**Input data:**
+++

-- ==== Sys2Proof/Machine/Pressure.lean ====
section
/-! DEFINITION. The storage-pressure controller: figures and levels (R206-R208), the credit windows (R211, R212), floors
(R213), deadlock detection and responses (R214-R217), and reservations against the k-bound (R205). -/

namespace Sys2Proof.Machine

/-! ### Figures and levels (R206, R207) -/

/-- Items in the middles of a die's lanes. -/
def State.midItems (s : State) (n : Nat) : Nat :=
  (s.lanes.filter (fun p => p.1 / 512 == n)).foldl (fun k p => k + p.2.mid.length) 0

/-- The figures of a die (R206), with their Silt mark, in figure order. -/
def State.dieFigures (s : State) (n : Nat) : List (Nat × Bool) :=
  let d := s.die n
  [(d.occ / 4096, false), ((d.chainUsed + 32768) / 65536, true), (s.midItems n / 16384, true)]

/-- other_fill (R206). -/
def State.otherFill (s : State) : Nat :=
  s.queues.foldl (fun m p => match siltClass p.1 with
    | some c => max m (p.2.mid.length * 1024 / siltMidCap c)
    | none => m) 0

/-- The figures of the package from the sampled figures of the unfenced dies (R206). -/
def State.pkgFigures (s : State) : List (Nat × Bool) :=
  let u := s.unfenced.length
  let sum (k : Nat) : Nat := s.unfenced.foldl (fun a n => a + lget 0 (s.die n).figs k) 0
  [(sum 0 / (4096 * u), false), ((sum 1 + 32768 * u) / (65536 * u), true), (sum 2 / (16384 * u), true),
   (s.otherFill, true)]

/-- The watermark of a level for a figure whose register is `wm`; none where the level has none. -/
def markOf (wm : Nat) (silt : Bool) (l : Nat) : Option Nat :=
  if l = 4 then (if silt then some 922 else none) else some (bitsOf wm (10 * (l - 1)) 10)

/-- A figure holds a level (R207). -/
def holdsLevel (hyst cur l : Nat) (f : Nat × Bool) (wm : Nat) : Bool :=
  match markOf wm f.2 l with
  | none => false
  | some w => decide (w ≤ f.1) || (decide (l ≤ cur) && decide (w ≤ f.1 + hyst))

/-- The new level (R207): the highest that some figure holds. -/
def newLevel (hyst cur : Nat) (figs : List ((Nat × Bool) × Nat)) : Nat :=
  ([4, 3, 2, 1].find? (fun l => figs.any (fun p => holdsLevel hyst cur l p.1 p.2))).getD 0

def State.hyst (s : State) : Nat := s.fld (tmpOff 0x20) 0 10

/-- A die evaluates its level (R208). -/
def State.evalDie (s : State) (n : Nat) : State :=
  if (s.die n).up then
    let l := newLevel s.hyst (s.die n).level
      ((s.dieFigures n).zipIdx.map (fun p => (p.1, s.reg (tmpOff (4 * p.2)))))
    (s.updDie n (fun d => { d with level := l })).syncCredits n
  else s

/-- Each die samples its figures at a timebase value that is 192 mod 256 (R208). -/
def State.sampleFigures (s0 : State) : State :=
  let s := s0.passMod 256 192
  s.upDies.foldl (fun t n => t.updDie n (fun d => { d with figs := [d.occ, d.chainUsed, t.midItems n] })) s

/-! ### Declared deadlocks (R214-R217, R223) -/

/-- The severity of the record of a response (R217). -/
def responseSev (policy : Nat) : Nat := if policy = 1 then 0 else 2

/-- The policy of a graph is applied (R217), with its report. (DEDUCED, log entry 24) -/
def State.respond (s : State) (kind g region rdie rlane : Nat) : State :=
  let policy := s.fld (tmpOff (0x400 + 4 * g)) 25 2
  let r := s.declare kind g policy region rdie rlane
  let s1 := r.1.graphRec (responseSev policy) g 0
  if (s.graph g).state ≠ .running then r.1.writeReport r.2 2 0
  else if policy = 0 then (s1.freeze g).writeReport r.2 0 0
  else if policy = 1 then s1.beginPark g r.2
  else s1.beginAbort g false r.2

/-- The port's run or its fail records keep a graph alive (R214): it is bound to the graph, or its registered handler is a
context of it. -/
def State.portHolds (s : State) (g p : Nat) : Bool :=
  let lo := s.reg (pfpOff p 0x18)
  (s.pfpGraph p == g || (bitOf lo 28 && (s.hdr (bitsOf lo 0 24)).graph == g)) &&
    ((s.port p).state == .running || decide (0 < (s.queue (256 + p)).stored))

/-- A graph is in quiescence deadlock (R214). (DEDUCED, log entry 24) -/
def State.quiescent (s : State) (g : Nat) : Bool :=
  let x := s.graph g
  x.state == .running && s.unfenced.all (fun n => s.quietOn g n) &&
    s.pes.all (fun p => p.2.runs.all (fun r => r.item.graph.toNat != g)) &&
    (!(s.graphEnts g).isEmpty || !(s.graphRecs g).isEmpty) &&
    s.scanLanes.all (fun p => (p.2.itemsOf g).isEmpty) &&
    (List.range 192).all (fun q => (s.queue q).stored == 0) &&
    (List.range 64).all (fun q => qpFn q != x.owner || (s.queue (192 + q)).stored == 0) &&
    s.chans.all (fun c => !c.active || c.starter != x.owner) &&
    (List.range 16).all (fun p => !s.portHolds g p)

/-- The package level is evaluated at a timebase value that is 0 mod 256, with the test for quiescence deadlock (R208,
R214, R216). -/
def State.evalPackage (s0 : State) : State :=
  let s := s0.passMod 256 0
  let l := newLevel s.hyst s.pkgLevel (s.pkgFigures.zipIdx.map (fun p => (p.1, s.reg (tmpOff (0x10 + 4 * p.2)))))
  let top := s.unfenced.any (fun n => (s.die n).level == 4)
  let s1 := { s with pkgLevel := if top then max l 3 else l }.syncInject
  let gs := (s1.graphs.map (fun p => p.1)).filter s1.quiescent
  gs.foldl (fun t g => t.respond 1 g 0 0xFF 0) s1

/-- Each die applies the package level at a timebase value that is 128 mod 256 (R208). -/
def State.applyPackage (s0 : State) : State :=
  let s := s0.passMod 256 128
  s.upDies.foldl (fun t n => (t.updDie n (fun d => { d with pkgLevel := s.pkgLevel })).syncCredits n) s

/-! ### Credits (R211, R212) and floors (R213) -/

/-- The window of a die ends: each PE refills (R211). -/
def State.refillWindow (s : State) (n : Nat) : State :=
  if (s.die n).up then
    let l := s.effLevel n
    (List.range 64).foldl (fun t k =>
      let x := t.pe (peKey n k)
      t.setPe (peKey n k) { x with cr := creditMap (fun c v => creditRefill (s.budget l c) v) x.cr }) s
  else s

/-- The injection credits refill at a multiple of 1,024 ns (R212). -/
def State.refillInject (s0 : State) : State :=
  let s := s0.passMod 1024 0
  { s with ce := { s.ce with injCr := creditMap (fun c v => creditRefill (s.budget s.pkgLevel c) v) s.ce.injCr } }

/-- A floor has held for more than 1 ms (R213), once per episode. -/
def State.floorHeldFor (s : State) (n c : Nat) : State :=
  match lget none (s.die n).floorSince c with
  | none => s
  | some t =>
    if lget false (s.die n).floorDone c || !(s.die n).up then s
    else
      let s1 := s.passEdges (t + 1000001)
      ((s1.updDie n (fun d => { d with floorDone := lset d.floorDone c true })).setFld (tmpOff 0x28) c 1 1).err 0 3 n
        (tmpOff 0x28) c 0 0x1F c 0

/-! ### Storage deadlock (R215) -/

def regionKey (n : Nat) : Region → Nat
  | .overflow => n * 1024
  | .lane k c => n * 1024 + 1 + k.val * 8 + c.val

/-- The period that runs since a region became full. -/
def State.fullSince (s : State) (n : Nat) : Region → Option (Nat × Nat)
  | .overflow => if (s.die n).regionFull then (s.die n).regionSince else none
  | .lane k c => (s.lane (laneKey n k.val c.val)).fullSince

/-- The RUNNING graphs that hold entries on the die, or items in the lane. -/
def State.candidates (s : State) (n : Nat) (r : Region) : List Nat :=
  ((s.graphs.filter (fun p => p.2.state == .running)).map (fun p => p.1)).filter (fun g =>
    match r with
    | .overflow => (s.graphEnts g).any (fun e => e.1 == n)
    | .lane k c => !((s.lane (laneKey n k.val c.val)).itemsOf g).isEmpty)

/-- The victim: the lowest ceiling class, then the highest handle. -/
def State.victim (s : State) (gs : List Nat) : Option Nat :=
  gs.foldl (fun v g => match v with
    | none => some g
    | some w => if (s.graph g).ceil ≤ (s.graph w).ceil then some g else some w) none

/-- A region has been full for the quiescence period, or for a further one since its last victim (R215). -/
def State.storageDeadlock (s0 : State) (n : Nat) (r : Region) : State :=
  match s0.fullSince n r with
  | none => s0
  | some t =>
    if !(s0.die n).up then s0
    else
      let k := regionKey n r
      let last := match tfind s0.victims k with | some v => if v.1 < t.1 then t else v | none => t
      let s := s0.passCycles n (last.1 + last.2)
      match s.victim (s.candidates n r) with
      | none => s
      | some g =>
        let s1 := { s with victims := tins s.victims k (s.period n) }
        match r with
        | .overflow => s1.respond 2 g 1 n 0
        | .lane p c => s1.respond 2 g 2 n (n * 512 + p.val * 8 + c.val)

/-! ### The k-bound (R205) -/

/-- Bedrock serves the oldest reservation. (DEDUCED, log entry 49) -/
def State.serveReserve (s : State) : State :=
  match takeFirst (fun u => match u with | .reserve _ _ _ => true | _ => false) s.units with
  | some (.reserve n id g, rest) =>
    let bound := s.fld (tmpOff (0x400 + 4 * g)) 0 25
    let ok := bound == 0 || decide ((s.graph g).active < bound)
    let s1 := { s with units := rest }
    (if ok then s1.incActive g else s1).wake n (fun w => w == .unit id) (some (.grant ok))
  | _ => s

/-- Bedrock serves the oldest release of a granted reservation. -/
def State.serveUnreserve (s : State) : State :=
  match takeFirst (fun u => match u with | .unreserve _ => true | _ => false) s.units with
  | some (.unreserve g, rest) => { s with units := rest }.decActive g
  | _ => s

end Sys2Proof.Machine
end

+++

**Your task:** Write only the number of lines in the records that include the word "bitsOf".

**Task answer:** 2